Two quick things about taxes.
Studies suggest that if you try to
increase government revenue by raising tax rates, the rich leave. The result?
Your higher tax rates result in about the same tax revenue. So, if your route
to making your government more vibrant and healthy is raising tax rates, you'll
fail.
Studies also suggest that tax
breaks for job formation are really expensive. It looks like you have to pay
about $100,000 per job by taking the tax incentive route. So, if your route to
making your business sector more vibrant and healthy is lowering tax rates,
you'll fail. The rest of the community is unlikely to get $100,000 back in taxes and additional business for each new job created in the area.
Tax policy - whether to raise tax
rates for your government or cut tax rates for your businesses - is an
admission that you don't have any good ideas for development.
Economic development is a slow game
and has a few elements.
1. Create an alliance between city
leaders, education, and industry to facilitate the creation of wealth and
jobs through the creation of new businesses and technologies. Fred Terman at Stanford worked to bring in venture capitalists onto campus to collaborate with his professors and students; his early students included Hewlett and Packard.
2. Welcome and attract the best and
brightest from any and everywhere. Do this by hosting conferences on important
topics, by developing university programs for emerging technologies, nurturing
startups with mentors and financing, and promoting a culture of
entrepreneurship starting as early as high school. Alphabet (nee Google) has 70-some thousand employees and - like half of the tech companies in Silicon Valley - was co-founded by an immigrant.
3. Make your city a great place to
live. This gets overlooked but ultimately you want to attract employees and
entrepreneurs and world-class researchers who can afford to live anywhere and
will choose to spend a good portion of their wealth and income to live in an
area that they love and is stimulating. This means public works projects like
art and museums and it means taking advantage of and incorporating into your
city, natural beauty and / or good weather. California has relatively great weather and Seattle - a place that has created an abundance of wealth in the last 30 to 40 years - is surrounded by natural beauty. Edinburgh has developed a vibrant startup scene in part because it is such a great city that Scotland's best and brightest are happy to live there, making it easier for companies to attract talent. Creating a great community also means including a lot of voices in
the definition and pursuit of quality of life.
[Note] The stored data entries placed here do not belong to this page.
-- ==== Sys2Proof/Machine/RegMap.lean ====
section
/-! DEFINITION. The registers of the device register space (R29 to R34 and the register maps of every chapter): their names, the
places and access types of their fields, their reset values and where each stands in the DRS. Index `i` of a register that exists once per
unit counts the units in address order (block, 2 × block + half, 9 × block + lane, 8 × block + VC and so on). -/

namespace Sys2Proof.Machine

/-- Every register of the DRS by its name in the spec. -/
inductive RegKind where
  /-- R34 of 01; 1 × 64 bits, by chip. -/
  | MGT_CHIP_INFO
  /-- R34 of 01; 1 × 64 bits, by chip. -/
  | MGT_HBM_PART
  /-- R34 of 01; 1 × 64 bits, by chip. -/
  | MGT_HBM_DBG_BASE
  /-- R34 of 01; 1 × 64 bits, by chip. -/
  | MGT_DRS_ERR
  /-- R61 of 02; 64 × 64 bits, by block. -/
  | PRT_CFG
  /-- R61 of 02; 64 × 64 bits, by block. -/
  | PRT_LINK_CTL
  /-- R61 of 02; 128 × 64 bits, by block. -/
  | PRT_LINK_STATUS
  /-- R61 of 02; 64 × 64 bits, by block. -/
  | PRT_LANE_MAP
  /-- R61 of 02; 64 × 64 bits, by block. -/
  | PRT_SPARE_CTL
  /-- R61 of 02; 128 × 64 bits, by block. -/
  | PRT_LINK_ERR
  /-- R61 of 02; 576 × 64 bits, by block. -/
  | PRT_LANE_STAT
  /-- R61 of 02; 64 × 64 bits, by block. -/
  | PRT_PRBS_CTL
  /-- R61 of 02; 64 × 64 bits, by block. -/
  | PRT_PRBS_BITS
  /-- R61 of 02; 576 × 64 bits, by block. -/
  | PRT_PRBS_RES
  /-- R88 of 03; 64 × 64 bits, by block. -/
  | PRT_CXL_CFG
  /-- R88 of 03; 128 × 64 bits, by block. -/
  | PRT_CXL_STATUS
  /-- R89 of 03; 1024 × 64 bits, by table window. -/
  | VPPB_ENTRY
  /-- R89 of 03; 64 × 64 bits, by table window. -/
  | VCS_ENTRY
  /-- R110 of 04; 64 × 64 bits, by block. -/
  | SFL_PHY_CFG
  /-- R110 of 04; 64 × 64 bits, by block. -/
  | SFL_PHY_CTL
  /-- R110 of 04; 64 × 64 bits, by block. -/
  | SFL_TRAIN_STATUS
  /-- R110 of 04; 64 × 64 bits, by block. -/
  | SFL_PEER
  /-- R110 of 04; 576 × 64 bits, by block. -/
  | SFL_LANE_STAT
  /-- R136 of 05; 64 × 64 bits, by block. -/
  | SFL_LINK_CTL
  /-- R136 of 05; 64 × 64 bits, by block. -/
  | SFL_LINK_STAT
  /-- R136 of 05; 64 × 64 bits, by block. -/
  | SFL_LINK_CNT
  /-- R136 of 05; 64 × 64 bits, by block. -/
  | SFL_LINK_CNT2
  /-- R136 of 05; 512 × 64 bits, by block. -/
  | SFL_VC_CFG
  /-- R136 of 05; 512 × 64 bits, by block. -/
  | SFL_VC_STAT
  /-- R136 of 05; 64 × 64 bits, by block. -/
  | SFL_ENC_CTL
  /-- R136 of 05; 64 × 64 bits, by block. -/
  | SFL_ENC_STATUS
  /-- R136 of 05; 256 × 64 bits, by block. -/
  | SFL_KEY_DATA
  /-- R136 of 05; 64 × 64 bits, by block. -/
  | SFL_KEY_CMD
  /-- R143 of 06; 34304 × 64 bits, by table window. -/
  | ROUTE_ENTRY
  /-- R171 of 06; 64 × 64 bits, by router. -/
  | ANV_CR_CFG
  /-- R171 of 06; 64 × 64 bits, by router. -/
  | ANV_CR_STAT
  /-- R171 of 06; 64 × 64 bits, by router. -/
  | ANV_RTR_STAT
  /-- R171 of 06; 64 × 64 bits, by router. -/
  | ANV_RTR_ERR
  /-- R171 of 06; 64 × 64 bits, by router. -/
  | ANV_PRB_CTL
  /-- R171 of 06; 64 × 64 bits, by router. -/
  | ANV_PRB_MATCH
  /-- R171 of 06; 64 × 64 bits, by router. -/
  | ANV_PRB_MASK
  /-- R171 of 06; 64 × 64 bits, by router. -/
  | ANV_PRB_RES
  /-- R171 of 06; 64 × 64 bits, by router. -/
  | ANV_PRB_RES2
  /-- R171 of 06; 4 × 64 bits, by region. -/
  | ANV_ARB_CFG
  /-- R171 of 06; 4 × 64 bits, by region. -/
  | ANV_QUENCH_CMD
  /-- R171 of 06; 4 × 64 bits, by region. -/
  | ANV_QUENCH_STAT
  /-- R171 of 06; 4 × 64 bits, by region. -/
  | ANV_SLAG_CNT0
  /-- R171 of 06; 4 × 64 bits, by region. -/
  | ANV_SLAG_CNT1
  /-- R171 of 06; 4 × 64 bits, by region. -/
  | ANV_SLAG_CNT2
  /-- R171 of 06; 16 × 64 bits, by region. -/
  | ANV_MIR_CFG
  /-- R171 of 06; 16 × 64 bits, by region. -/
  | ANV_MIR_RING
  /-- R171 of 06; 16 × 64 bits, by region. -/
  | ANV_MIR_RING_SZ
  /-- R171 of 06; 16 × 64 bits, by region. -/
  | ANV_MIR_STAT
  /-- R189 of 07; 4 × 64 bits, by region. -/
  | TMP_CFG
  /-- R189 of 07; 4 × 64 bits, by region. -/
  | TMP_PROFILE3
  /-- R189 of 07; 4 × 64 bits, by region. -/
  | TMP_BIND_CMD
  /-- R189 of 07; 4 × 64 bits, by region. -/
  | TMP_BIND_STAT
  /-- R189 of 07; 4 × 64 bits, by region. -/
  | TMP_STAT
  /-- R189 of 07; 1024 × 64 bits, by region. -/
  | TMP_SHP_RATE
  /-- R189 of 07; 1024 × 64 bits, by region. -/
  | TMP_SHP_SIZE
  /-- R190 of 07; 65537 × 64 bits, by table window. -/
  | TMP_CTX_00
  /-- R190 of 07; 65537 × 64 bits, by table window. -/
  | TMP_CTX_08
  /-- R190 of 07; 65537 × 64 bits, by table window. -/
  | TMP_CTX_10
  /-- R190 of 07; 65537 × 64 bits, by table window. -/
  | TMP_CTX_18
  /-- R190 of 07; 65537 × 64 bits, by table window. -/
  | TMP_CTX_20
  /-- R190 of 07; 65537 × 64 bits, by table window. -/
  | TMP_CTX_28
  /-- R190 of 07; 65537 × 64 bits, by table window. -/
  | TMP_CTX_30
  /-- R190 of 07; 65537 × 64 bits, by table window. -/
  | TMP_CTX_38
  /-- R190 of 07; 65537 × 64 bits, by table window. -/
  | TMP_CTX_40
  /-- R190 of 07; 65537 × 64 bits, by table window. -/
  | TMP_CTX_48
  /-- R190 of 07; 65537 × 64 bits, by table window. -/
  | TMP_CTX_50
  /-- R190 of 07; 65537 × 64 bits, by table window. -/
  | TMP_CTX_58
  /-- R190 of 07; 65537 × 64 bits, by table window. -/
  | TMP_CTX_60
  /-- R190 of 07; 65537 × 64 bits, by table window. -/
  | TMP_CTX_68
  /-- R198 of 08; 65536 × 64 bits, by table window. -/
  | L1_W0
  /-- R198 of 08; 65536 × 64 bits, by table window. -/
  | L1_W1
  /-- R209 of 08; 4096 × 64 bits, by table window. -/
  | WIN_W0
  /-- R209 of 08; 4096 × 64 bits, by table window. -/
  | WIN_W1
  /-- R209 of 08; 4096 × 64 bits, by table window. -/
  | WIN_W2
  /-- R209 of 08; 4096 × 64 bits, by table window. -/
  | WIN_W3
  /-- R213 of 08; 4 × 64 bits, by region. -/
  | ACU_CFG
  /-- R213 of 08; 4 × 64 bits, by region. -/
  | ACU_ERR_ADDR
  /-- R213 of 08; 4 × 64 bits, by region. -/
  | ACU_ERR_INFO
  /-- R213 of 08; 4 × 64 bits, by region. -/
  | ACU_CNT
  /-- R213 of 08; 4 × 64 bits, by region. -/
  | ACU_DUP_STAT
  /-- R214 of 08; 1 × 64 bits, by chip. -/
  | RMP_CMD
  /-- R214 of 08; 1 × 64 bits, by chip. -/
  | RMP_CMD_DATA
  /-- R214 of 08; 1 × 64 bits, by chip. -/
  | RMP_RES
  /-- R214 of 08; 1 × 64 bits, by chip. -/
  | RMP_RES_DATA
  /-- R214 of 08; 1 × 64 bits, by chip. -/
  | RMP_STAT
  /-- R214 of 08; 64 × 64 bits, by chip. -/
  | RMP_POOL
  /-- R236 of 09; 16 × 64 bits, by slice. -/
  | HRT_SLICE_STAT
  /-- R236 of 09; 16 × 64 bits, by slice. -/
  | HRT_CNT0
  /-- R236 of 09; 16 × 64 bits, by slice. -/
  | HRT_CNT1
  /-- R236 of 09; 16 × 64 bits, by slice. -/
  | HRT_CNT2
  /-- R236 of 09; 16 × 64 bits, by slice. -/
  | HRT_CNT3
  /-- R236 of 09; 16 × 64 bits, by slice. -/
  | HRT_POISON_LOG
  /-- R237 of 09; 1 × 64 bits, by shared Hearth block. -/
  | HRT_CFG
  /-- R237 of 09; 1 × 64 bits, by shared Hearth block. -/
  | HRT_ADMIT
  /-- R237 of 09; 1 × 64 bits, by shared Hearth block. -/
  | HRT_CMD
  /-- R237 of 09; 1 × 64 bits, by shared Hearth block. -/
  | HRT_RES
  /-- R237 of 09; 1 × 64 bits, by shared Hearth block. -/
  | HRT_RES_DATA
  /-- R237 of 09; 256 × 64 bits, by shared Hearth block. -/
  | HRT_HOME
  /-- R237 of 09; 2048 × 64 bits, by shared Hearth block. -/
  | HRT_AGENT
  /-- R256 of 10; 1 × 64 bits, by chip. -/
  | RMP_HOT_CFG
  /-- R256 of 10; 1 × 64 bits, by chip. -/
  | RMP_HOT_STAT
  /-- R256 of 10; 1 × 64 bits, by chip. -/
  | RMP_HOT_CNT
  /-- R256 of 10; 1 × 64 bits, by chip. -/
  | RMP_MIG_CFG
  /-- R256 of 10; 1 × 64 bits, by chip. -/
  | RMP_MIG_STAT
  /-- R256 of 10; 32 × 64 bits, by chip. -/
  | RMP_MIG_SLOT0
  /-- R256 of 10; 32 × 64 bits, by chip. -/
  | RMP_MIG_SLOT1
  /-- R281 of 11; 16 × 64 bits, by cluster. -/
  | TNG_CL_CFG
  /-- R281 of 11; 16 × 64 bits, by cluster. -/
  | TNG_CL_STAT
  /-- R281 of 11; 16 × 64 bits, by cluster. -/
  | TNG_SUB_CMD
  /-- R281 of 11; 16 × 64 bits, by cluster. -/
  | TNG_SUB_RES
  /-- R281 of 11; 16 × 64 bits, by cluster. -/
  | TNG_SUB_ID
  /-- R281 of 11; 16 × 64 bits, by cluster. -/
  | TNG_CANCEL_CMD
  /-- R281 of 11; 16 × 64 bits, by cluster. -/
  | TNG_CANCEL_RES
  /-- R281 of 11; 16 × 64 bits, by cluster. -/
  | TNG_CQ_PTR
  /-- R281 of 11; 16 × 64 bits, by cluster. -/
  | TNG_CL_CNT
  /-- R281 of 11; 3072 × 64 bits, by cluster. -/
  | TNG_KRN
  /-- R281 of 11; 128 × 64 bits, by engine. -/
  | TNG_ENG_CTL
  /-- R281 of 11; 128 × 64 bits, by engine. -/
  | TNG_ENG_STAT
  /-- R281 of 11; 128 × 64 bits, by engine. -/
  | TNG_ENG_CNT
  /-- R318 of 13; 1 × 64 bits, by chip. -/
  | MGT_FAB_CFG
  /-- R318 of 13; 1 × 64 bits, by chip. -/
  | MGT_FAB_STAT
  /-- R318 of 13; 1 × 64 bits, by chip. -/
  | MGT_FAB_GEN
  /-- R318 of 13; 1 × 64 bits, by chip. -/
  | MGT_FAB_CTL
  /-- R318 of 13; 1 × 64 bits, by chip. -/
  | MGT_FAB_RES
  /-- R318 of 13; 1 × 64 bits, by chip. -/
  | MGT_FAB_CNT
  /-- R318 of 13; 256 × 64 bits, by chip. -/
  | MGT_FAB_MEMBER
  /-- R318 of 13; 256 × 64 bits, by chip. -/
  | MGT_FAB_FFT
  /-- R340 of 14; 1 × 64 bits, by chip. -/
  | MGT_IMG_STAT
  /-- R340 of 14; 1 × 64 bits, by chip. -/
  | MGT_IMG_SEQ
  /-- R340 of 14; 1 × 64 bits, by chip. -/
  | MGT_IMG_CMD
  /-- R340 of 14; 1 × 64 bits, by chip. -/
  | MGT_IMG_RES
  /-- R341 of 14; 1 × 64 bits, by chip. -/
  | KEY_STAT
  /-- R341 of 14; 1 × 64 bits, by chip. -/
  | KEY_CMD
  /-- R341 of 14; 1 × 64 bits, by chip. -/
  | KEY_RES
  /-- R341 of 14; 4 × 64 bits, by chip. -/
  | KEY_ROOT
  /-- R341 of 14; 1 × 64 bits, by chip. -/
  | KEY_TRNG_STAT
  /-- R341 of 14; 1 × 64 bits, by chip. -/
  | KEY_TRNG_CMD
  /-- R341 of 14; 1 × 64 bits, by chip. -/
  | KEY_TRNG_RES
  /-- R341 of 14; 1 × 64 bits, by chip. -/
  | KEY_TRNG_OUT
  /-- R360 of 15; 8 × 64 bits, by chip. -/
  | MGT_SESS
  /-- R360 of 15; 1 × 64 bits, by chip. -/
  | MGT_OWN_STAT
  /-- R360 of 15; 1 × 64 bits, by chip. -/
  | MGT_OWN_CLAIM
  /-- R360 of 15; 1 × 64 bits, by chip. -/
  | MGT_SESS_CFG
  /-- R360 of 15; 1 × 64 bits, by chip. -/
  | MGT_EVT_STAT
  /-- R360 of 15; 1 × 64 bits, by chip. -/
  | MGT_EVT_ACK
  /-- R378 of 16; 1 × 64 bits, by chip. -/
  | PWR_MODE
  /-- R378 of 16; 1 × 64 bits, by chip. -/
  | PWR_CTL
  /-- R378 of 16; 1 × 64 bits, by chip. -/
  | PWR_RESET_STAT
  /-- R378 of 16; 1 × 64 bits, by chip. -/
  | PWR_BANK_CFG
  /-- R378 of 16; 2 × 64 bits, by chip. -/
  | PWR_BANK_PORT
  /-- R378 of 16; 2 × 64 bits, by chip. -/
  | PWR_BANK_PSTAT
  /-- R378 of 16; 2 × 64 bits, by chip. -/
  | PWR_BANK_PDENY
  /-- R378 of 16; 1 × 64 bits, by chip. -/
  | PWR_BANK_UNIT
  /-- R378 of 16; 1 × 64 bits, by chip. -/
  | PWR_BANK_USTAT
  /-- R378 of 16; 1 × 64 bits, by chip. -/
  | PWR_PERST
  /-- R398 of 17; 5 × 64 bits, by collector (regions A-D then the chip). -/
  | FLT_CFG
  /-- R398 of 17; 1 × 64 bits, by chip. -/
  | FLT_STAT
  /-- R398 of 17; 5 × 64 bits, by collector (regions A-D then the chip). -/
  | FLT_REC0
  /-- R398 of 17; 5 × 64 bits, by collector (regions A-D then the chip). -/
  | FLT_REC1
  /-- R398 of 17; 5 × 64 bits, by collector (regions A-D then the chip). -/
  | FLT_REC2
  /-- R398 of 17; 5 × 64 bits, by collector (regions A-D then the chip). -/
  | FLT_REC3
  /-- R398 of 17; 8 × 64 bits, by chip. -/
  | FLT_ACTIVE
  /-- R398 of 17; 1 × 64 bits, by chip. -/
  | FLT_INJ_CTL
  /-- R398 of 17; 1 × 64 bits, by chip. -/
  | FLT_INJ_RES
  /-- R398 of 17; 1 × 64 bits, by chip. -/
  | FLT_REPAIR_RES
  /-- R398 of 17; 1 × 64 bits, by chip. -/
  | FLT_REPAIR_CMD
  /-- R398 of 17; 6 × 64 bits, by chip. -/
  | FLT_POOL
  /-- R398 of 17; 1 × 64 bits, by chip. -/
  | FLT_WEAR_CFG
  /-- R398 of 17; 1 × 64 bits, by chip. -/
  | FLT_WEAR_CNT
  /-- R399 of 17; 4 × 64 bits, by region. -/
  | FLT_REG_STAT
  /-- R420 of 18; 1 × 64 bits, by chip. -/
  | TIM_CFG
  /-- R420 of 18; 1 × 64 bits, by chip. -/
  | TIM_NOW_LO
  /-- R420 of 18; 1 × 64 bits, by chip. -/
  | TIM_NOW_HI
  /-- R420 of 18; 1 × 64 bits, by chip. -/
  | TIM_SET_LO
  /-- R420 of 18; 1 × 64 bits, by chip. -/
  | TIM_SET_HI
  /-- R420 of 18; 1 × 64 bits, by chip. -/
  | TIM_CMD
  /-- R420 of 18; 1 × 64 bits, by chip. -/
  | TIM_FREQ
  /-- R420 of 18; 1 × 64 bits, by chip. -/
  | TIM_STAT
  /-- R420 of 18; 1 × 64 bits, by chip. -/
  | TIM_OFFSET
  /-- R420 of 18; 128 × 64 bits, by chip. -/
  | TIM_ASYM
  /-- R421 of 18; 1 × 64 bits, by chip. -/
  | PWR_THERM_STAT
  /-- R421 of 18; 1 × 64 bits, by chip. -/
  | PWR_TEL_CFG
  /-- R421 of 18; 1 × 64 bits, by chip. -/
  | PWR_TEL_MAN
  /-- R421 of 18; 1 × 64 bits, by chip. -/
  | PWR_TEL_MRES
  /-- R421 of 18; 96 × 64 bits, by chip. -/
  | PWR_TEL_SMP
  /-- R421 of 18; 96 × 64 bits, by chip. -/
  | PWR_TEL_CH
  /-- R422 of 18; 5 × 64 bits, by counter unit (regions A-D then the chip). -/
  | CNT_CTL
  /-- R422 of 18; 5 × 64 bits, by counter unit (regions A-D then the chip). -/
  | CNT_SNAP_RES
  /-- R422 of 18; 1 × 64 bits, by chip. -/
  | CNT_BW_CFG
  /-- R422 of 18; 400 × 64 bits, by counter unit (regions A-D then the chip). -/
  | CNT_SEL
  /-- R422 of 18; 400 × 64 bits, by counter unit (regions A-D then the chip). -/
  | CNT_VAL
  /-- R422 of 18; 400 × 64 bits, by counter unit (regions A-D then the chip). -/
  | CNT_SNAP
  /-- R422 of 18; 128 × 64 bits, by chip. -/
  | CNT_BW0
  /-- R422 of 18; 128 × 64 bits, by chip. -/
  | CNT_BW1
  /-- R422 of 18; 128 × 64 bits, by chip. -/
  | CNT_BW2
  /-- R422 of 18; 128 × 64 bits, by chip. -/
  | CNT_BW3
  /-- R422 of 18; 1 × 64 bits, by chip. -/
  | CNT_TRC_CFG
  /-- R422 of 18; 1 × 64 bits, by chip. -/
  | CNT_TRC_RING
  /-- R422 of 18; 1 × 64 bits, by chip. -/
  | CNT_TRC_RING_SZ
  /-- R422 of 18; 1 × 64 bits, by chip. -/
  | CNT_TRC_CTL
  /-- R422 of 18; 1 × 64 bits, by chip. -/
  | CNT_TRC_STAT
  /-- R422 of 18; 1 × 64 bits, by chip. -/
  | CNT_TRC_DROP
  /-- R433 of 19; 4 × 64 bits, by chip. -/
  | SLT_PROF
  /-- R433 of 19; 1 × 64 bits, by chip. -/
  | SLT_GCFG
  /-- R433 of 19; 64 × 64 bits, by chip. -/
  | SLT_CFG
  /-- R433 of 19; 64 × 64 bits, by chip. -/
  | SLT_CTL
  /-- R433 of 19; 64 × 64 bits, by chip. -/
  | SLT_STAT
  /-- R433 of 19; 64 × 64 bits, by chip. -/
  | SLT_MEAS0
  /-- R433 of 19; 64 × 64 bits, by chip. -/
  | SLT_MEAS1
  /-- R433 of 19; 64 × 64 bits, by chip. -/
  | SLT_MEAS2
  /-- R433 of 19; 64 × 64 bits, by chip. -/
  | SLT_MEAS3
  /-- R281 of 11; 128 × 64 bits, by cluster. -/
  | TNG_SUB_DESC
  /-- R340 of 14; 512 × 64 bits, by chip. -/
  | MGT_IMG_BUF
  /-- R341 of 14; 24 × 64 bits, by chip. -/
  | KEY_ROOT_HASH
  /-- R341 of 14; 12 × 64 bits, by chip. -/
  | KEY_ID_PUB
  /-- R360 of 15; 4096 × 64 bits, by chip. -/
  | MGT_EVT_REC
  /-- R281 of 11; 524288 × 64 bits, by cluster. -/
  | TNG_JQ
  /-- R281 of 11; 262144 × 64 bits, by cluster. -/
  | TNG_CQ
  deriving DecidableEq, Repr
Bookstore door in Seattle, close to Pike Market |
Each of the above points deserve
their own blog post - their own set of books, really - but taxes are tools
towards these goals, not something that will magically create a better
community. You shouldn't invest in Business A instead of Business B simply
because Business A said they need less capital. Nor should you be impressed
that Business B needs more capital so is obviously building a more impressive
business. Capital is necessary to a business just as tax revenue is necessary
for a community but the fact of it being higher or lower is largely incidental
to whether that business or community will prosper.